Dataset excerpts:
------

/-! `emit` leaves every field but `out`. -/

@[simp] theorem emit_regs (o : Output) (s : State) : (emit o s).regs = s.regs := rfl
@[simp] theorem emit_clk (o : Output) (s : State) : (emit o s).clk = s.clk := rfl
@[simp] theorem emit_time (o : Output) (s : State) : (emit o s).time = s.time := rfl
@[simp] theorem emit_pairs (o : Output) (s : State) : (emit o s).pairs = s.pairs := rfl
@[simp] theorem emit_funcs (o : Output) (s : State) : (emit o s).funcs = s.funcs := rfl
@[simp] theorem emit_flights (o : Output) (s : State) : (emit o s).flights = s.flights := rfl
@[simp] theorem emit_mem (o : Output) (s : State) : (emit o s).mem = s.mem := rfl
@[simp] theorem emit_tiles (o : Output) (s : State) : (emit o s).tiles = s.tiles := rfl
@[simp] theorem emit_reels (o : Output) (s : State) : (emit o s).reels = s.reels := rfl
@[simp] theorem emit_loaded (o : Output) (s : State) : (emit o s).loaded = s.loaded := rfl
@[simp] theorem emit_nextLoad (o : Output) (s : State) : (emit o s).nextLoad = s.nextLoad := rfl
@[simp] theorem emit_chains (o : Output) (s : State) : (emit o s).chains = s.chains := rfl
@[simp] theorem emit_items (o : Output) (s : State) : (emit o s).items = s.items := rfl
@[simp] theorem emit_nextItem (o : Output) (s : State) : (emit o s).nextItem = s.nextItem := rfl
@[simp] theorem emit_windows (o : Output) (s : State) : (emit o s).windows = s.windows := rfl
@[simp] theorem emit_jobs (o : Output) (s : State) : (emit o s).jobs = s.jobs := rfl
@[simp] theorem emit_rounds (o : Output) (s : State) : (emit o s).rounds = s.rounds := rfl
@[simp] theorem emit_lastReel (o : Output) (s : State) : (emit o s).lastReel = s.lastReel := rfl
@[simp] theorem emit_radio (o : Output) (s : State) : (emit o s).radio = s.radio := rfl
@[simp] theorem emit_flow (o : Output) (s : State) : (emit o s).flow = s.flow := rfl
@[simp] theorem emit_cont (o : Output) (s : State) : (emit o s).cont = s.cont := rfl
@[simp] theorem emit_matte (o : Output) (s : State) : (emit o s).matte = s.matte := rfl
@[simp] theorem emit_splice (o : Output) (s : State) : (emit o s).splice = s.splice := rfl
@[simp] theorem emit_fault (o : Output) (s : State) : (emit o s).fault = s.fault := rfl
@[simp] theorem emit_hold (o : Output) (s : State) : (emit o s).hold = s.hold := rfl
@[simp] theorem emit_mgmt (o : Output) (s : State) : (emit o s).mgmt = s.mgmt := rfl
@[simp] theorem emit_board (o : Output) (s : State) : (emit o s).board = s.board := rfl
@[simp] theorem emit_free (o : Output) (s : State) : (emit o s).free = s.free := rfl
@[simp] theorem emit_fetchTurn (o : Output) (s : State) : (emit o s).fetchTurn = s.fetchTurn := rfl
@[simp] theorem emit_pending (o : Output) (s : State) : (emit o s).pending = s.pending := rfl
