-- ==== Sys2Proof/Laws/DoesWork.lean ====
section
/-! SUPPORT. What each operation can do: descriptors, completions, the ledger, boot and time.
Each lemma lists the parts of the state its operation may change; the parts not listed stay, and the tables keep their
canonical form (`Does`). The lemma of a command says it of every next state the command answers. -/

set_option linter.all false

namespace Sys2Proof.Machine

/-! ### Work -/

theorem finishOut_does {fs₀ s₀ r status disp result progress ref bytes s} (h₀ : Does fs₀ s₀ s) (hf₀ : Fld.within [.regs,
      .pairs, .funcs, .flights, .mem, .fault, .out] fs₀ = true) :
    Does fs₀ s₀ (finishOut r status disp result progress ref bytes s) := by
  refine h₀.trans ?_ hf₀
  clear h₀ hf₀
  unfold finishOut
  try dsimp only
  all_goals repeat'
    first
    | with_reducible exact Does.refl _ _
    | decide
    | with_reducible apply devWrite_does
    | with_reducible apply finish_does
    | split

theorem stopThread_does {fs₀ s₀ n t s} (h₀ : Does fs₀ s₀ s) (hf₀ : Fld.within [.tiles] fs₀ = true) :
    Does fs₀ s₀ (stopThread n t s) := by
  refine h₀.trans ?_ hf₀
  clear h₀ hf₀
  unfold stopThread
  try dsimp only
  all_goals repeat'
    first
    | with_reducible exact Does.refl _ _
    | decide
    | with_reducible apply setThread_does
    | split

theorem startThread_does {fs₀ s₀ n t owner image role entry s} (h₀ : Does fs₀ s₀ s) (hf₀ : Fld.within [.regs,
      .tiles] fs₀ = true) :
    Does fs₀ s₀ (startThread n t owner image role entry s) := by
  refine h₀.trans ?_ hf₀
  clear h₀ hf₀
  unfold startThread
  try dsimp only
  all_goals repeat'
    first
    | with_reducible exact Does.refl _ _
    | decide
    | with_reducible apply setThread_does
    | with_reducible apply wrf_does
    | with_reducible apply wr_does
    | split

theorem setReel_does {fs₀ s₀ r x s} (h₀ : Does fs₀ s₀ s) (hf₀ : Fld.within [.reels] fs₀ = true) :
    Does fs₀ s₀ (setReel r x s) := by
  refine h₀.trans ?_ hf₀
  clear h₀ hf₀
  unfold setReel
  try dsimp only
  all_goals repeat'
    first
    | with_reducible exact Does.refl _ _
    | decide
    | split
    | ((with_reducible refine Does.upd ?_ ?_ ?_); (on_goal 2 => exact rfl); (on_goal 2 => (intro f hf; cases f <;> first | exact absurd (by decide) hf | dsimp only [sameFld])))

theorem emptyReels_does {fs₀ s₀ tiles x2 x3} (h₀ : Does fs₀ s₀ x3) (hf₀ : Fld.within [.reels] fs₀ = true) :
    Does fs₀ s₀ (emptyReels tiles x2 x3) := by
  refine h₀.trans ?_ hf₀
  clear h₀ hf₀
  fun_induction emptyReels tiles x2 x3
  all_goals try dsimp +zetaDelta only
  all_goals repeat'
    first
    | with_reducible exact Does.refl _ _
    | decide
    | with_reducible refine Does.trans ?_ (by assumption) ?_
    | with_reducible apply setReel_does
    | split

------

REQUIRED ACTION >>
Repeat all of the records above exactly as written.

TASK OUTPUT >>
/-! `emit` leaves every field but `out`. -/

@[simp] theorem emit_regs (o : Output) (s : State) : (emit o s).regs = s.regs := rfl
@[simp] theorem emit_clk (o : Output) (s : State) : (emit o s).clk = s.clk := rfl
@[simp] theorem emit_time (o : Output) (s : State) : (emit o s).time = s.time := rfl
@[simp] theorem emit_pairs (o : Output) (s : State) : (emit o s).pairs = s.pairs := rfl
@[simp] theorem emit_funcs (o : Output) (s : State) : (emit o s).funcs = s.funcs := rfl
@[simp] theorem emit_flights (o : Output) (s : State) : (emit o s).flights = s.flights := rfl
@[simp] theorem emit_mem (o : Output) (s : State) : (emit o s).mem = s.mem := rfl
@[simp] theorem emit_tiles (o : Output) (s : State) : (emit o s).tiles = s.tiles := rfl
@[simp] theorem emit_reels (o : Output) (s : State) : (emit o s).reels = s.reels := rfl
@[simp] theorem emit_loaded (o : Output) (s : State) : (emit o s).loaded = s.loaded := rfl
@[simp] theorem emit_nextLoad (o : Output) (s : State) : (emit o s).nextLoad = s.nextLoad := rfl
@[simp] theorem emit_chains (o : Output) (s : State) : (emit o s).chains = s.chains := rfl
@[simp] theorem emit_items (o : Output) (s : State) : (emit o s).items = s.items := rfl
@[simp] theorem emit_nextItem (o : Output) (s : State) : (emit o s).nextItem = s.nextItem := rfl
@[simp] theorem emit_windows (o : Output) (s : State) : (emit o s).windows = s.windows := rfl
@[simp] theorem emit_jobs (o : Output) (s : State) : (emit o s).jobs = s.jobs := rfl
@[simp] theorem emit_rounds (o : Output) (s : State) : (emit o s).rounds = s.rounds := rfl
@[simp] theorem emit_lastReel (o : Output) (s : State) : (emit o s).lastReel = s.lastReel := rfl
@[simp] theorem emit_radio (o : Output) (s : State) : (emit o s).radio = s.radio := rfl
@[simp] theorem emit_flow (o : Output) (s : State) : (emit o s).flow = s.flow := rfl
@[simp] theorem emit_cont (o : Output) (s : State) : (emit o s).cont = s.cont := rfl
@[simp] theorem emit_matte (o : Output) (s : State) : (emit o s).matte = s.matte := rfl
@[simp] theorem emit_splice (o : Output) (s : State) : (emit o s).splice = s.splice := rfl
@[simp] theorem emit_fault (o : Output) (s : State) : (emit o s).fault = s.fault := rfl
@[simp] theorem emit_hold (o : Output) (s : State) : (emit o s).hold = s.hold := rfl
@[simp] theorem emit_mgmt (o : Output) (s : State) : (emit o s).mgmt = s.mgmt := rfl
@[simp] theorem emit_board (o : Output) (s : State) : (emit o s).board = s.board := rfl
@[simp] theorem emit_free (o : Output) (s : State) : (emit o s).free = s.free := rfl
@[simp] theorem emit_fetchTurn (o : Output) (s : State) : (emit o s).fetchTurn = s.fetchTurn := rfl
@[simp] theorem emit_pending (o : Output) (s : State) : (emit o s).pending = s.pending := rfl
-- ==== Sys2Proof/Laws/DoesWork.lean ====
section
/-! SUPPORT. What each operation can do: descriptors, completions, the ledger, boot and time.
Each lemma lists the parts of the state its operation may change; the parts not listed stay, and the tables keep their
canonical form (`Does`). The lemma of a command says it of every next state the command answers. -/

set_option linter.all false

namespace Sys2Proof.Machine

/-! ### Work -/

theorem finishOut_does {fs₀ s₀ r status disp result progress ref bytes s} (h₀ : Does fs₀ s₀ s) (hf₀ : Fld.within [.regs,
      .pairs, .funcs, .flights, .mem, .fault, .out] fs₀ = true) :
    Does fs₀ s₀ (finishOut r status disp result progress ref bytes s) := by
  refine h₀.trans ?_ hf₀
  clear h₀ hf₀
  unfold finishOut
  try dsimp only
  all_goals repeat'
    first
    | with_reducible exact Does.refl _ _
    | decide
    | with_reducible apply devWrite_does
    | with_reducible apply finish_does
    | split

theorem stopThread_does {fs₀ s₀ n t s} (h₀ : Does fs₀ s₀ s) (hf₀ : Fld.within [.tiles] fs₀ = true) :
    Does fs₀ s₀ (stopThread n t s) := by
  refine h₀.trans ?_ hf₀
  clear h₀ hf₀
  unfold stopThread
  try dsimp only
  all_goals repeat'
    first
    | with_reducible exact Does.refl _ _
    | decide
    | with_reducible apply setThread_does
    | split

theorem startThread_does {fs₀ s₀ n t owner image role entry s} (h₀ : Does fs₀ s₀ s) (hf₀ : Fld.within [.regs,
      .tiles] fs₀ = true) :
    Does fs₀ s₀ (startThread n t owner image role entry s) := by
  refine h₀.trans ?_ hf₀
  clear h₀ hf₀
  unfold startThread
  try dsimp only
  all_goals repeat'
    first
    | with_reducible exact Does.refl _ _
    | decide
    | with_reducible apply setThread_does
    | with_reducible apply wrf_does
    | with_reducible apply wr_does
    | split

theorem setReel_does {fs₀ s₀ r x s} (h₀ : Does fs₀ s₀ s) (hf₀ : Fld.within [.reels] fs₀ = true) :
    Does fs₀ s₀ (setReel r x s) := by
  refine h₀.trans ?_ hf₀
  clear h₀ hf₀
  unfold setReel
  try dsimp only
  all_goals repeat'
    first
    | with_reducible exact Does.refl _ _
    | decide
    | split
    | ((with_reducible refine Does.upd ?_ ?_ ?_); (on_goal 2 => exact rfl); (on_goal 2 => (intro f hf; cases f <;> first | exact absurd (by decide) hf | dsimp only [sameFld])))

theorem emptyReels_does {fs₀ s₀ tiles x2 x3} (h₀ : Does fs₀ s₀ x3) (hf₀ : Fld.within [.reels] fs₀ = true) :
    Does fs₀ s₀ (emptyReels tiles x2 x3) := by
  refine h₀.trans ?_ hf₀
  clear h₀ hf₀
  fun_induction emptyReels tiles x2 x3
  all_goals try dsimp +zetaDelta only
  all_goals repeat'
    first
    | with_reducible exact Does.refl _ _
    | decide
    | with_reducible refine Does.trans ?_ (by assumption) ?_
    | with_reducible apply setReel_does
    | split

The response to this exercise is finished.